Первый раз когда я пришел к Нарзану, подошел ко мне рекомендоваться кавалегардский офицер Петр Вас. Шереметев, с которым я сошелся, и мы очень часто сходились, живши в одном доме. Шереметев, как богатый человек, жил роскошно и всегда угощал нас тонкими обедами, сервированными на серебре. Однажды я спросил у него, почему он захотел первый со мною познакомиться. Оттого, сказал он, что как только вы пришли к источнику, я заметил на вас Брейтигамовские сапоги и сказал себе: вот должен быть порядочный человек. И точно, с тех пор как в 1816 году я произведен в офицеры, всегда Брейтигам, а впоследствии принявшей его фирму Пелль, шили мне сапоги, которые посылались в Сибирь и на Кавказ. На водах был с нами Лазарев, [548] который ухаживал за женою Никиты Всеволодского, урожденной Хованской. Заметив это, я старался огадить вонючего Армяшку хорошенькой и миленькой женщине; но все мои старания были напрасны: она свихнулась и уехала вместе с ним странствовать. Я очень был рад отъезду Лазарева, которому тоже неловко было со мною встречаться после того, как однажды в Тифлисе он что-то сказал обидное для меня и Демьяна Искрицкого в квартире Лемана у него за ужином, и Леман, желая нам дать полное удовлетворение, заставил Лазарева ползком от двери до нас через всю комнату умолять нашего прощения. Ему как с гуся вода, а мне всегда совестно было на него смотреть.

Поздно осенью Пушкин с Дуровым уехали в Москву, и конечно Дуров дорогою так его обчистил, что Пушкин должен был в Новочеркасске у атамана Иловайского занять денег, чтобы с ним рассчитаться. 50 червонцев, что взял у меня на дорогу, ему не стало до земли Донских казаков. Дорохов и Шереметев также уехали, я остался один и легко согласился на приглашение Мак. Мак. Таубе приехать провести зиму у него в Георгиевской. Таубе служил у Ив. Ал. Набокова, знал и сестру мою, и жена его Варвара Васильевна очень была к ней привязана.

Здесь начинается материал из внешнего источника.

theorem execWaitTimeout_touch {f : FormeIx} {q : Queue} {s : State} {t : State} (he : execWaitTimeout f q s = .next t) :
    Touches [.formes, .imp] s t := by
  unfold execWaitTimeout at he
  refine onlyIf_touch he ?_
  (try dsimp only)
  (repeat' split) <;> simp (maxDischargeDepth := 40) only [waitTimeoutEffect_touch, Touches.refl, touch_foldl, touch_ite, touch_cond, id_eq, implies_true, and_self, List.mem_cons, List.mem_nil_iff, true_or, or_true, reduceCtorEq]

theorem execInstructionComplete_touch {f : FormeIx} {index : BitVec 24} {s : State} {t : State} (he : execInstructionComplete f index s = .next t) :
    Touches [.formes] s t := by
  unfold execInstructionComplete at he
  refine onlyIf_touch he ?_
  (try dsimp only)
  (repeat' split) <;> simp (maxDischargeDepth := 40) only [completeEffect_touch, Touches.refl, touch_foldl, touch_ite, touch_cond, id_eq, implies_true, and_self, List.mem_cons, List.mem_nil_iff, true_or, or_true, reduceCtorEq]

theorem execCcopy_touch {f : FormeIx} {rep : MemReport} {s : State} {t : State} (he : execCcopy f rep s = .next t) :
    Touches [.free, .out, .formes, .gddr, .tbl, .proof, .imp, .span, .abut, .cores, .fault, .colo, .flash] s t := by
  unfold execCcopy at he
  refine onlyIf_touch he ?_
  (try dsimp only)
  (repeat' split) <;> simp (maxDischargeDepth := 40) only [ccopyEffect_touch, Touches.refl, touch_foldl, touch_ite, touch_cond, id_eq, implies_true, and_self, List.mem_cons, List.mem_nil_iff, true_or, or_true, reduceCtorEq]

theorem execCopyComplete_touch {f : FormeIx} {c : Fin 8} {s : State} {t : State} (he : execCopyComplete f c s = .next t) :
    Touches [.formes] s t := by
  unfold execCopyComplete at he
  refine onlyIf_touch he ?_
  (try dsimp only)
  (repeat' split) <;> simp (maxDischargeDepth := 40) only [copyRetire_touch, Touches.refl, touch_foldl, touch_ite, touch_cond, id_eq, implies_true, and_self, List.mem_cons, List.mem_nil_iff, true_or, or_true, reduceCtorEq]

theorem execPacc_touch {f : FormeIx} {s : State} {t : State} (he : execPacc f s = .next t) :
    Touches [.out, .formes, .gddr, .imp, .fault, .colo, .flash] s t := by
  unfold execPacc at he
  refine onlyIf_touch he ?_
  (try dsimp only)
  (repeat' split) <;> simp (maxDischargeDepth := 40) only [paccEffect_touch, Touches.refl, touch_foldl, touch_ite, touch_cond, id_eq, implies_true, and_self, List.mem_cons, List.mem_nil_iff, true_or, or_true, reduceCtorEq]

theorem execWindowSwap_touch {f : FormeIx} {p : Fin 4} {s : State} {t : State} (he : execWindowSwap f p s = .next t) :
    Touches [.out, .formes, .gddr, .imp, .fault, .colo, .flash] s t := by
  unfold execWindowSwap at he
  refine onlyIf_touch he ?_
  (try dsimp only)
  (repeat' split) <;> simp (maxDischargeDepth := 40) only [swapEffect_touch, Touches.refl, touch_foldl, touch_ite, touch_cond, id_eq, implies_true, and_self, List.mem_cons, List.mem_nil_iff, true_or, or_true, reduceCtorEq]

theorem execAccumulateComplete_touch {f : FormeIx} {s : State} {t : State} (he : execAccumulateComplete f s = .next t) :
    Touches [.formes] s t := by
  unfold execAccumulateComplete at he
  refine onlyIf_touch he ?_
  (try dsimp only)
  (repeat' split) <;> simp (maxDischargeDepth := 40) only [modForme_touch, Touches.refl, touch_foldl, touch_ite, touch_cond, id_eq, implies_true, and_self, List.mem_cons, List.mem_nil_iff, true_or, or_true, reduceCtorEq]

theorem execDrain_touch {f : FormeIx} {s : State} {t : State} (he : execDrain f s = .next t) :
    Touches [.free, .out, .formes, .gddr, .tbl, .proof, .imp, .cores, .fault, .colo, .flash] s t := by
  unfold execDrain at he
  refine onlyIf_touch he ?_
  (try dsimp only)
  (repeat' split) <;> simp (maxDischargeDepth := 40) only [drainEffect_touch, Touches.refl, touch_foldl, touch_ite, touch_cond, id_eq, implies_true, and_self, List.mem_cons, List.mem_nil_iff, true_or, or_true, reduceCtorEq]

theorem execTssave_touch {f : FormeIx} {s : State} {t : State} (he : execTssave f s = .next t) :
    Touches [.out, .formes, .gddr, .imp, .fault, .colo, .flash] s t := by
  unfold execTssave at he
  refine onlyIf_touch he ?_
  (try dsimp only)
  (repeat' split) <;> simp (maxDischargeDepth := 40) only [runHead_touch, tssaveEffect_touch, Touches.refl, touch_foldl, touch_ite, touch_cond, id_eq, implies_true, and_self, List.mem_cons, List.mem_nil_iff, true_or, or_true, reduceCtorEq]

theorem execTsload_touch {f : FormeIx} {s : State} {t : State} (he : execTsload f s = .next t) :
    Touches [.out, .formes, .gddr, .imp, .fault, .colo, .flash] s t := by
  unfold execTsload at he
  refine onlyIf_touch he ?_
  (try dsimp only)
  (repeat' split) <;> simp (maxDischargeDepth := 40) only [runHead_touch, tsloadEffect_touch, Touches.refl, touch_foldl, touch_ite, touch_cond, id_eq, implies_true, and_self, List.mem_cons, List.mem_nil_iff, true_or, or_true, reduceCtorEq]

theorem execVadd_touch {f : FormeIx} {s : State} {t : State} (he : execVadd f s = .next t) :
    Touches [.out, .formes, .gddr, .tbl, .proof, .imp, .cores, .fault, .colo, .flash] s t := by
  unfold execVadd at he
  refine onlyIf_touch he ?_
  (try dsimp only)
  (repeat' split) <;> simp (maxDischargeDepth := 40) only [elementwise_touch, Touches.refl, touch_foldl, touch_ite, touch_cond, id_eq, implies_true, and_self, List.mem_cons, List.mem_nil_iff, true_or, or_true, reduceCtorEq]

theorem execVsub_touch {f : FormeIx} {s : State} {t : State} (he : execVsub f s = .next t) :
    Touches [.out, .formes, .gddr, .tbl, .proof, .imp, .cores, .fault, .colo, .flash] s t := by
  unfold execVsub at he
  refine onlyIf_touch he ?_
  (try dsimp only)
  (repeat' split) <;> simp (maxDischargeDepth := 40) only [elementwise_touch, Touches.refl, touch_foldl, touch_ite, touch_cond, id_eq, implies_true, and_self, List.mem_cons, List.mem_nil_iff, true_or, or_true, reduceCtorEq]

theorem execVmul_touch {f : FormeIx} {s : State} {t : State} (he : execVmul f s = .next t) :
    Touches [.out, .formes, .gddr, .tbl, .proof, .imp, .cores, .fault, .colo, .flash] s t := by
  unfold execVmul at he
  refine onlyIf_touch he ?_
  (try dsimp only)
  (repeat' split) <;> simp (maxDischargeDepth := 40) only [elementwise_touch, Touches.refl, touch_foldl, touch_ite, touch_cond, id_eq, implies_true, and_self, List.mem_cons, List.mem_nil_iff, true_or, or_true, reduceCtorEq]

theorem execVfma_touch {f : FormeIx} {s : State} {t : State} (he : execVfma f s = .next t) :
    Touches [.out, .formes, .gddr, .tbl, .proof, .imp, .cores, .fault, .colo, .flash] s t := by
  unfold execVfma at he
  refine onlyIf_touch he ?_
  (try dsimp only)
  (repeat' split) <;> simp (maxDischargeDepth := 40) only [elementwise_touch, Touches.refl, touch_foldl, touch_ite, touch_cond, id_eq, implies_true, and_self, List.mem_cons, List.mem_nil_iff, true_or, or_true, reduceCtorEq]

theorem execVmin_touch {f : FormeIx} {s : State} {t : State} (he : execVmin f s = .next t) :
    Touches [.out, .formes, .gddr, .tbl, .proof, .imp, .cores, .fault, .colo, .flash] s t := by
  unfold execVmin at he
  refine onlyIf_touch he ?_
  (try dsimp only)
  (repeat' split) <;> simp (maxDischargeDepth := 40) only [elementwise_touch, Touches.refl, touch_foldl, touch_ite, touch_cond, id_eq, implies_true, and_self, List.mem_cons, List.mem_nil_iff, true_or, or_true, reduceCtorEq]

theorem execVmax_touch {f : FormeIx} {s : State} {t : State} (he : execVmax f s = .next t) :
    Touches [.out, .formes, .gddr, .tbl, .proof, .imp, .cores, .fault, .colo, .flash] s t := by
  unfold execVmax at he
  refine onlyIf_touch he ?_
  (try dsimp only)
  (repeat' split) <;> simp (maxDischargeDepth := 40) only [elementwise_touch, Touches.refl, touch_foldl, touch_ite, touch_cond, id_eq, implies_true, and_self, List.mem_cons, List.mem_nil_iff, true_or, or_true, reduceCtorEq]

theorem execVabs_touch {f : FormeIx} {s : State} {t : State} (he : execVabs f s = .next t) :
    Touches [.out, .formes, .gddr, .tbl, .proof, .imp, .cores, .fault, .colo, .flash] s t := by
  unfold execVabs at he
  refine onlyIf_touch he ?_
  (try dsimp only)
  (repeat' split) <;> simp (maxDischargeDepth := 40) only [elementwise_touch, Touches.refl, touch_foldl, touch_ite, touch_cond, id_eq, implies_true, and_self, List.mem_cons, List.mem_nil_iff, true_or, or_true, reduceCtorEq]

theorem execVneg_touch {f : FormeIx} {s : State} {t : State} (he : execVneg f s = .next t) :
    Touches [.out, .formes, .gddr, .tbl, .proof, .imp, .cores, .fault, .colo, .flash] s t := by
  unfold execVneg at he
  refine onlyIf_touch he ?_
  (try dsimp only)
  (repeat' split) <;> simp (maxDischargeDepth := 40) only [elementwise_touch, Touches.refl, touch_foldl, touch_ite, touch_cond, id_eq, implies_true, and_self, List.mem_cons, List.mem_nil_iff, true_or, or_true, reduceCtorEq]

theorem execVcmp_touch {f : FormeIx} {s : State} {t : State} (he : execVcmp f s = .next t) :
    Touches [.out, .formes, .gddr, .imp, .fault, .colo, .flash] s t := by
  unfold execVcmp at he
  refine onlyIf_touch he ?_
  (try dsimp only)
  (repeat' split) <;> simp (maxDischargeDepth := 40) only [vcmpRun_touch, Touches.refl, touch_foldl, touch_ite, touch_cond, id_eq, implies_true, and_self, List.mem_cons, List.mem_nil_iff, true_or, or_true, reduceCtorEq]

theorem execVsel_touch {f : FormeIx} {s : State} {t : State} (he : execVsel f s = .next t) :
    Touches [.out, .formes, .gddr, .tbl, .proof, .imp, .cores, .fault, .colo, .flash] s t := by
  unfold execVsel at he
  refine onlyIf_touch he ?_
  (try dsimp only)
  (repeat' split) <;> simp (maxDischargeDepth := 40) only [runGrid_touch, Touches.refl, touch_foldl, touch_ite, touch_cond, id_eq, implies_true, and_self, List.mem_cons, List.mem_nil_iff, true_or, or_true, reduceCtorEq]

theorem execVcvt_touch {f : FormeIx} {s : State} {t : State} (he : execVcvt f s = .next t) :
    Touches [.out, .formes, .gddr, .tbl, .proof, .imp, .cores, .fault, .colo, .flash] s t := by
  unfold execVcvt at he
  refine onlyIf_touch he ?_
  (try dsimp only)
  (repeat' split) <;> simp (maxDischargeDepth := 40) only [vcvtRun_touch, Touches.refl, touch_foldl, touch_ite, touch_cond, id_eq, implies_true, and_self, List.mem_cons, List.mem_nil_iff, true_or, or_true, reduceCtorEq]

theorem execVqclr_touch {f : FormeIx} {s : State} {t : State} (he : execVqclr f s = .next t) :
    Touches [.out, .formes, .gddr, .imp, .fault, .colo, .flash] s t := by
  unfold execVqclr at he
  refine onlyIf_touch he ?_
  (try dsimp only)
  (repeat' split) <;> simp (maxDischargeDepth := 40) only [vqclrRun_touch, Touches.refl, touch_foldl, touch_ite, touch_cond, id_eq, implies_true, and_self, List.mem_cons, List.mem_nil_iff, true_or, or_true, reduceCtorEq]

theorem execVqmac_touch {f : FormeIx} {s : State} {t : State} (he : execVqmac f s = .next t) :
    Touches [.out, .formes, .gddr, .imp, .fault, .colo, .flash] s t := by
  unfold execVqmac at he
  refine onlyIf_touch he ?_
  (try dsimp only)
  (repeat' split) <;> simp (maxDischargeDepth := 40) only [quireRun_touch, Touches.refl, touch_foldl, touch_ite, touch_cond, id_eq, implies_true, and_self, List.mem_cons, List.mem_nil_iff, true_or, or_true, reduceCtorEq]

theorem execVqadd_touch {f : FormeIx} {s : State} {t : State} (he : execVqadd f s = .next t) :
    Touches [.out, .formes, .gddr, .imp, .fault, .colo, .flash] s t := by
  unfold execVqadd at he
  refine onlyIf_touch he ?_
  (try dsimp only)
  (repeat' split) <;> simp (maxDischargeDepth := 40) only [quireRun_touch, Touches.refl, touch_foldl, touch_ite, touch_cond, id_eq, implies_true, and_self, List.mem_cons, List.mem_nil_iff, true_or, or_true, reduceCtorEq]

theorem execVqsub_touch {f : FormeIx} {s : State} {t : State} (he : execVqsub f s = .next t) :
    Touches [.out, .formes, .gddr, .imp, .fault, .colo, .flash] s t := by
  unfold execVqsub at he
  refine onlyIf_touch he ?_
  (try dsimp only)
  (repeat' split) <;> simp (maxDischargeDepth := 40) only [quireRun_touch, Touches.refl, touch_foldl, touch_ite, touch_cond, id_eq, implies_true, and_self, List.mem_cons, List.mem_nil_iff, true_or, or_true, reduceCtorEq]

theorem execVqrnd_touch {f : FormeIx} {s : State} {t : State} (he : execVqrnd f s = .next t) :
    Touches [.out, .formes, .gddr, .tbl, .proof, .imp, .cores, .fault, .colo, .flash] s t := by
  unfold execVqrnd at he
  refine onlyIf_touch he ?_
  (try dsimp only)
  (repeat' split) <;> simp (maxDischargeDepth := 40) only [runGrid_touch, Touches.refl, touch_foldl, touch_ite, touch_cond, id_eq, implies_true, and_self, List.mem_cons, List.mem_nil_iff, true_or, or_true, reduceCtorEq]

В своем доме они окружили меня всевозможными попечениями, как еще больному отдали самую лучшую комнату. Всякий вечер Таубе, Сулима, артил. капитан, и я играли в бостон, и Сулима порядочно нас обобрал, играя превосходно в комерческие игры, но скоро мы лишились партнера самым плачевным образом. Сулима командовал батареею, сам жил в Георгиевске, а батарея расположена была в селении за несколько верст; селение разделялось большим оврагом, переезд был через мост, зимой образовались на этом мосту большие раскаты, и Сулима, переезжая мост, так раскатился со своими санями, что перила не удержали, и он обрушился в глубокий овраг, где разможжил себе голову. Кучер и лошади вместе с ним найдены не живыми. Известие это чуть не убило молодую его жену, которую мы старались всячески утешать; скоро за нею приехали родные и увезли ее из Георгиевска.

В Горячеводске я познакомился с генералом Мерлиным и с оригинальной его супругою, Екатериною Ивановною, женщиной уже немолодой.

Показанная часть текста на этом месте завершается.